For the study, Dr. Morganti and her colleagues examined underwater footage of Langseth Ridge, a marine mountain range not far from the North Pole that sits almost a mile beneath the permanently ice-covered water’s surface. Despite their initial skepticism, they found evidence that the wild sponges were not only moving about their frigid habitat, but also changing direction and even advancing uphill.

“They’re more active than we think they are,” said Rachel Downey, a deep-sea sponge expert at Australian National University who was not involved in the new study. “We’ve never had evidence of it like this before.”

In a handful of experiments, researchers have demonstrated at least some sponge species are capable of a slow crawl by contracting and expanding over days and weeks. “It’s one thing to know a sponge is capable of doing this in a lab.

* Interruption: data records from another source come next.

theorem bitHighDone_eq_bitHighSuccess : bitHighDone = bitHighSuccess := by
  funext s
  simp only [bitHighDone, bitHighSuccess, classify_eq]
  rfl

/-- A step that issues a set transaction, from what it does with its `Ok`. -/
theorem setStepMeans_of_exec {i : Instr} {when : State → Prop} {op : PinOp} {success : State → State}
    {k : State → Bool → State → State} (hexec : ∀ s, when s → exec i s = .next (pinTx op (k s) s))
    (hk : ∀ s b, when s → k s b (answered s) = success (answered s)) :
    SetStepMeans i when (pinCode op) success := by
  intro s hs
  rw [hexec s hs]
  refine ⟨fun b hb => ?_, fun p hp => ?_⟩
  · rw [pinTx_ok _ _ hb]
    exact congrArg Host.Outcome.next (hk s b hs)
  · rw [pinTx_err _ _ hp]
    rfl

/-- One sample of a poll (R141), for any step that takes it. -/
theorem pollStepMeans_of_exec {i : Instr} {when : State → Prop} {op : PinOp} {budget : Params → Nat}
    {e : ErrKind} {code : BitVec 3} {success : State → State}
    (hexec : ∀ s, when s →
      exec i s = .next (pinTx op (sampled (s.params.samples (budget s.params)) e success) s))
    (hcode : ∀ s, raiseError e s = errored code s) :
    PollStepMeans i when (pinCode op) budget code success := by
  intro s hs
  rw [hexec s hs]
  have hfalse (hr : nextReply s = .ok false) (ht : nextTick s = true) :
      pinTx op (sampled (s.params.samples (budget s.params)) e success) s =
        countFailed (s.params.samples (budget s.params)) e (ticked (answered s)) :=
    (pinTx_ok _ _ hr).trans (failedSample_onTime (s := answered s) ht)
  refine ⟨fun hr => congrArg _ (pinTx_ok _ _ hr), fun hr ht hn => ?_, fun hr ht hn => ?_,
    fun p hr => congrArg _ (pinTx_err _ _ hr)⟩
  · rw [hfalse hr ht]
    exact congrArg _ (countFailed_more (s := ticked (answered s)) e hn)
  · rw [hfalse hr ht]
    exact congrArg _ ((countFailed_last (s := ticked (answered s)) e hn).trans (hcode _))

theorem pollStep_silent {level : PulseLevel} {n : Nat} {e : ErrKind} {success : State → State}
    (ha : s.awaitTick = false) (hr : nextReply s = .silent) :
    pollStep level n e success s = { answered s with port := pinCode (sampleOp level) } :=
  (pollStep_of_not_awaitTick ha).trans (pinTx_silent _ _ hr)

theorem pollStep_noTick {level : PulseLevel} {n : Nat} {e : ErrKind} {success : State → State}
    (ht : nextTick s = false) :
    (s.awaitTick = true → pollStep level n e success s = ticked s) ∧
    (s.awaitTick = false → nextReply s = .ok false →
      pollStep level n e success s = { ticked (answered s) with awaitTick := true }) := by
  refine ⟨fun ha => ?_, fun ha hr => ?_⟩
  · rw [pollStep_waiting ha, failedSample_early ht, ← ha]
    rfl
  · exact (pollStep_failed ha hr).trans (failedSample_early (s := answered s) ht)

theorem pollStep_lateTick {level : PulseLevel} {n : Nat} {e : ErrKind} {success : State → State}
    (ht : nextTick s = true) (ha : s.awaitTick = true) :
    pollStep level n e success s = countFailed n e (ticked s) :=
  (pollStep_waiting ha).trans (failedSample_onTime ht)

/-! ### Reset -/

theorem atResetValues_resetBlock (s : State) : AtResetValues (resetBlock s) where
  control := ⟨rfl, rfl, rfl⟩
  status := ⟨rfl, rfl, rfl, rfl, rfl, rfl⟩
  frame := rfl
  cksum := ⟨rfl, rfl, rfl⟩
  results := ⟨rfl, rfl, rfl⟩
  counters := ⟨rfl, rfl⟩
  line := rfl

end Rules
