-- ==== Sys2Proof/WellFormed.lean ====
section
/-! DEFINITION. Which instructions are well formed: those some word decodes to. The rows of the host command map are
tested in order (spec/30_encoding.md R95), so a write of CTRL with the START bit set is the row START.S or START.V,
never the row WR. -/

namespace Sys2Proof

/-- A well-formed instruction is one whose own word decodes to it. -/
def Instr.wellFormed : Instr → Bool
  | .wr .ctrl data => !data.getLsbD 0
  | .wr .status _ => true
  | .wr .n _ => true
  | .wr .alpha _ => true
  | .wr .aBase _ => true
  | .wr .bBase _ => true
  | .wr .yBase _ => true
  | .wr .cap _ => true
  | .chkn => true
  | .setvl => true
  | .vlda => true
  | .vldb => true
  | .vwmul => true
  | .vwadd => true
  | .vnsat => true
  | .vsty => true
  | .adv => true
  | .startS _ => true
  | .startV _ => true
  | .rd _ _ => true

end Sys2Proof
end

It’s another thing to see it play out in the wild,” said Stephanie Archer, a marine ecologist at the Louisiana Universities Marine Consortium who was not involved in the paper.

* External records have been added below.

-- ==== Sys2Proof/Certificates/Slice0/Obligations.lean ====
section
/-! DEFINITION. The statements for the provers, in the order of OBLIGATIONS.json. Each says which rule of spec/ it
formalises or rests on; where a clause is the model's choice it names the log entry. -/

open Sys2Proof Sys2Proof.Machine

/-! ## The arithmetic of one element (spec/40_arith_units.md) -/

/-- R111: the product is the exact integer product and lies in `[-1073709056, 1073741824]`; both ends are reached. -/
def Obligations.ProductExactAndInRange : Prop :=
  (∀ x y : Q15, (qmul x y).toInt = x.toInt * y.toInt ∧
    -1073709056 ≤ (qmul x y).toInt ∧ (qmul x y).toInt ≤ 1073741824) ∧
  (qmul 0x7FFF 0x8000).toInt = -1073709056 ∧ (qmul 0x8000 0x8000).toInt = 1073741824

/-- R113: the sum of a lane, computed in 32 bits, is the exact integer sum and lies in `[-1073741824, 1073774591]`;
both ends are reached. -/
def Obligations.LaneSumExactAndInRange : Prop :=
  (∀ a x y : Q15, (wadd a (qmul x y)).toInt = a.toInt + x.toInt * y.toInt ∧
    -1073741824 ≤ (wadd a (qmul x y)).toInt ∧ (wadd a (qmul x y)).toInt ≤ 1073774591) ∧
  wadd 0x8000 (qmul 0x7FFF 0x8000) = 0xC0000000 ∧ wadd 0x7FFF (qmul 0x8000 0x8000) = 0x40007FFF

/-- R114: SATN clamps above 32767 and below -32768, and passes every other value exactly, for every 32-bit pattern. -/
def Obligations.NarrowerClampsElsePasses : Prop :=
  ∀ s : W32,
    (s.toInt > 32767 → satn s = 0x7FFF) ∧
    (s.toInt < -32768 → satn s = 0x8000) ∧
    (-32768 ≤ s.toInt → s.toInt ≤ 32767 → satn s = s.extractLsb' 0 16 ∧ (satn s).toInt = s.toInt)

/-- R116: one lane computes the exact sum, clamped. -/
def Obligations.LaneFunctionIsClampedExactSum : Prop :=
  ∀ a alpha b : Q15, mac a alpha b = satn (wadd a (qmul alpha b)) ∧
    (mac a alpha b).toInt = max (-32768) (min 32767 (a.toInt + alpha.toInt * b.toInt))

/-- R121: the output is at a bound exactly when the exact sum reaches it, and otherwise is the sum. -/
def Obligations.OutputAtBoundIffSumReachesIt : Prop :=
  ∀ a alpha b : Q15,
    -32768 ≤ (mac a alpha b).toInt ∧ (mac a alpha b).toInt ≤ 32767 ∧
    ((mac a alpha b).toInt = 32767 ↔ 32767 ≤ a.toInt + alpha.toInt * b.toInt) ∧
    ((mac a alpha b).toInt = -32768 ↔ a.toInt + alpha.toInt * b.toInt ≤ -32768) ∧
    (-32768 < a.toInt + alpha.toInt * b.toInt → a.toInt + alpha.toInt * b.toInt < 32767 →
      (mac a alpha b).toInt = a.toInt + alpha.toInt * b.toInt)

/-- R120: with the raw multiplier 1 a lane adds and clamps, with -1 it subtracts and clamps; and with 0 it passes A
(the first sentence of R119). -/
def Obligations.LaneAtAlphaOneMinusOneZero : Prop :=
  ∀ a b : Q15,
    (mac a 0x0001 b).toInt = max (-32768) (min 32767 (a.toInt + b.toInt)) ∧
    (mac a 0xFFFF b).toInt = max (-32768) (min 32767 (a.toInt - b.toInt)) ∧
    mac a 0x0000 b = a

/-- R117: the saturating multiplier is the lane function with A = 0, clamps the raw product, and has the corner values
the rule lists. -/
def Obligations.SaturatingMultiplierLaws : Prop :=
  (∀ x y : Q15, qmuls x y = satn (qmul x y) ∧ qmuls x y = mac 0 x y ∧
    (qmuls x y).toInt = max (-32768) (min 32767 (x.toInt * y.toInt))) ∧
  (∀ x : Q15, qmuls x 0 = 0 ∧ qmuls x 1 = x ∧ (x ≠ 0x8000 → qmuls x 0xFFFF = -x)) ∧
  qmuls 0x8000 0xFFFF = 0x7FFF ∧ qmuls 0x8000 0x8000 = 0x7FFF ∧ qmuls 0x7FFF 0x8000 = 0x8000 ∧
  (qmuls 181 181).toInt = 32761 ∧ (qmuls 182 181).toInt = 32767 ∧
  (qmuls 100 300).toInt = 30000 ∧ (qmuls 100 400).toInt = 32767

/-! ## Encodings (spec/30_encoding.md) -/

/-- The word of every well-formed instruction decodes to it, with every operand at every value. -/
def Obligations.EveryEncodedInstructionDecodesBack : Prop :=
  ∀ i : Instr, i.wellFormed = true → decode (encode i) = .ok i

/-- Every code word that decodes is the word of the well-formed instruction it decodes to: each word has one meaning,
and no bit of it is lost. -/
def Obligations.EveryDecodedWordEncodesBack : Prop :=
  ∀ (c : CodeWord) (i : Instr), decode c = .ok i → encode i = c ∧ i.wellFormed = true

/-- R95: the host command map by match and mask over the 36-bit word, the rows tested in order; every word decodes. -/
def Obligations.HostMapByMatchAndMask : Prop :=
  ∀ w : HostWord,
    (w &&& 0xF00000003 = 0x800000001 → decodeHost w = .startS (w.extractLsb' 2 30)) ∧
    (w &&& 0xF00000003 = 0x800000003 → decodeHost w = .startV (w.extractLsb' 2 30)) ∧
    (w &&& 0xF00000003 ≠ 0x800000001 → w &&& 0xF00000003 ≠ 0x800000003 → w &&& 0x800000000 = 0x800000000 →
      decodeHost w = .wr (CReg.ofIndex (w.extractLsb' 32 3)) (w.extractLsb' 0 32)) ∧
    (w &&& 0x800000000 = 0x000000000 →
      decodeHost w = .rd (CReg.ofIndex (w.extractLsb' 32 3)) (w.extractLsb' 0 32))

/-- Words written out from the encodings of R92 and of spec/95_test_vectors.md T8 decode to their instructions. -/
def Obligations.WrittenOutWordsDecode : Prop :=
  decodeTableWord 8 0b0001 = some .chkn ∧ decodeTableWord 8 0b0101 = some .vwmul ∧
  decodeTableWord 8 0b1000 = some .vsty ∧ decodeTableWord 8 0b1001 = some .adv ∧
  decodeTableWord 40 0x800000001 = some (.startS 0) ∧ decodeTableWord 40 0x800000003 = some (.startV 0) ∧
  decodeTableWord 40 0xB0000FF9C = some (.wr .alpha 0x0000FF9C) ∧
  decodeTableWord 40 0x100000000 = some (.rd .status 0)

/-- R97, X10: a state whose `upc` holds a reserved code is refused by name where the engine moves next; the codes 0xA to
0xF are the reserved ones, and no host word is rejected. -/
def Obligations.ReservedCodesAreRefused : Prop :=
  (∀ s : State, 0xA ≤ s.upc.toNat → s.engineMovesNext → step s = .refused (.reservedUop s.upc)) ∧
  (∀ code : UopCode, decodeUop code = .error (.reservedCode code) ↔ 0xA ≤ code.toNat) ∧
  (∀ w : HostWord, decode (.h36 w) = .ok (decodeHost w))

/-! ## The sequencer (spec/42_engine.md) -/

/-- R172: CHKN, code 0x1, ends the run exactly when no element is left, and changes nothing else. -/
def Obligations.ChknEndsRunExactlyAtZero : Prop :=
  decode (.m4 0x1) = .ok .chkn ∧ ∀ s : State,
    (s.work.rem = 0 → exec .chkn s = .next { s with done := true, upc := 0x0 }) ∧
    (s.work.rem ≠ 0 → exec .chkn s = .next { s with upc := 0x2 })
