/-- Every kind of next state an instruction can answer. -/
inductive Effect (i : Instr) (s : State) : State → Prop where
  | lanes (f : Nat → Lane → Lane) (u : UopCode) (lane : isLaneUop i = true) (noStore : i ≠ .vsty) :
      Effect i s ((s.updateLanes f).withUpc u)
  | memory (m : Memory) (u : UopCode) (vsty : i = .vsty) : Effect i s ((s.withMem m).withUpc u)
  | sequencer (e : Env) (w : WorkRegs) (u : UopCode) (noLane : isLaneUop i = false) :
      Effect i s (((s.withEnv e).withWork w).withUpc u)
  | ended (chkn : i = .chkn) (noneLeft : s.work.rem = 0) : Effect i s ((s.withDone true).withUpc 0x0)
  | launched (vec : Bool) (start : issuesStart i) (idle : s.busy = false) : Effect i s (s.launched vec)
  | dropped (noLane : isLaneUop i = false) : Effect i s s
  | stored (r : CReg) (d : Word) (wr : i = .wr r d) : Effect i s (s.storeCReg d r)
  | returned (v : Word) (noLane : isLaneUop i = false) : Effect i s (s.returnToHost v)

theorem effect_of_startRun {i : Instr} {vec : Bool} {s t : State} (hi : issuesStart i) (h : startRun vec s = .next t) :
    Effect i s t := by
  rcases startRun_next h with ⟨-, rfl⟩ | ⟨hb, -, rfl⟩
  · exact .dropped (isLaneUop_of_issuesStart hi)
  · exact .launched vec hi hb

/-- A write of CTRL with bit 0 set is a START; every other write stores its operand. -/
theorem exec_wr_next {r : CReg} {d : Word} {s t : State} (h : exec (.wr r d) s = .next t) :
    (r = .ctrl ∧ d.getLsbD 0 = true ∧ startRun (d.getLsbD 1) s = .next t) ∨ t = s.storeCReg d r := by
  simp only [exec, execWr] at h
  split at h
  case isTrue hr => exact .inl ⟨hr.1, hr.2, h⟩
  case isFalse => exact .inr (Host.Outcome.next.inj h).symm

/-- What an instruction answers is one of the effects. -/
theorem exec_effect {i : Instr} {s t : State} (h : exec i s = .next t) : Effect i s t := by
  cases i with
  | chkn =>
    rcases exec_chkn_next h with ⟨hr, rfl⟩ | ⟨-, rfl⟩
    · exact .ended rfl hr
    · exact .sequencer s.env s.work _ rfl
  | setvl =>
    obtain ⟨ds, k, e⟩ := exec_setvl_eq s
    obtain rfl := Host.Outcome.next.inj (e.symm.trans h)
    exact .sequencer _ _ _ rfl
  | vlda => obtain ⟨-, rfl⟩ := exec_vlda_next h; exact .lanes _ _ rfl nofun
  | vldb => obtain ⟨-, rfl⟩ := exec_vldb_next h; exact .lanes _ _ rfl nofun
  | vwmul => cases h; exact .lanes _ _ rfl nofun
  | vwadd => cases h; exact .lanes _ _ rfl nofun
  | vnsat => cases h; exact .lanes _ _ rfl nofun
  | vsty => obtain ⟨-, rfl⟩ := exec_vsty_next h; exact .memory _ _ rfl
  | adv => cases h; exact .sequencer s.env _ _ rfl
  | startS g => exact effect_of_startRun (.inl rfl) h
  | startV g => exact effect_of_startRun (.inl rfl) h
  | wr r d =>
    rcases exec_wr_next h with ⟨rfl, hd, hs⟩ | rfl
    · exact effect_of_startRun (.inr ⟨d, rfl, hd⟩) hs
    · exact .stored r d rfl
  | rd r g => cases h; exact .returned _ rfl

/-- Settles O30, by the kinds of next state: only a stored operand lands in the argument registers, and none does for
CTRL, STATUS and CAP. -/
theorem onlyWrChangesArgumentRegisters : Obligations.OnlyWrChangesArgumentRegisters := by
  intro i s t h hne
  cases exec_effect h with
  | stored r d hi => refine ⟨r, d, hi, ?_, ?_, ?_⟩ <;> rintro rfl <;> exact hne rfl
  | _ => exact absurd rfl hne

/-- Settles O31, by the kinds of next state: the end of a run and its beginning are the two that touch DONE. -/
theorem onlyChknAndStartChangeDone : Obligations.OnlyChknAndStartChangeDone := by
  intro i s t h hne
  cases exec_effect h with
  | ended hi hr => exact .inl ⟨hi, hr, rfl⟩
  | launched vec hi hb => exact .inr ⟨hi, hb, rfl⟩
  | stored r d hi =>
    obtain ⟨c, hc⟩ := storeCReg_spec s d r
    rw [hc] at hne
    exact absurd rfl hne
  | _ => exact absurd rfl hne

Among and between the animals are interwoven trails of spicules, skeleton-like structures shed by the sponges. The researchers found spicule trails were visible in 70 percent of the hundreds of images of living sponges examined for the study.

How and why marine sponges move around the deep polar seas remain open questions, Dr. Morganti said. It’s most likely they’re wiggling toward food or away from their biological parents, she said.

Marine biologists are also unsure of the age of the Langseth Ridge trails, given that the habitat is largely undisturbed by water currents. Deep-sea sponges can live for decades, centuries or even millenniums and previous laboratory-based studies have clocked sponge movement at a riveting pace of four millimeters a day or a few millimeters per month (depending on which estimate you consult).

“A snail would be so much quicker,” Ms. Downey said. “It’s probably happening that thousands of sponges are moving at this moment all over the world. We’re just not seeing it.” When it comes to Langseth Ridge’s web of spicule paths, she said, “Those trails could be stop-start, stop-start over decades, or even hundreds of years.”

Dr. Morganti’s ongoing research aims to explain how, exactly, sea sponges manage to survive — let alone migrate — on the cold, dark, nutrient-scarce summits of barren underwater mountains near the North Pole. “How can these massive sponges survive in such an extreme environment?” she said.

The spicule trails provide tantalizing evidence that (despite their anatomical simplicity) sponges may be capable of perceiving environmental stimuli and inching toward food.

And since the sponge species on Langseth Ridge are also found in waters off the coasts of Norway, Russia, Canada, Greenland and Iceland, their newfound mobility might also be more widespread.

“This reminded me of why I fell in love with sponges,” Dr. Archer said of the new findings. “Every time we think we have them figured out, they surprise us.”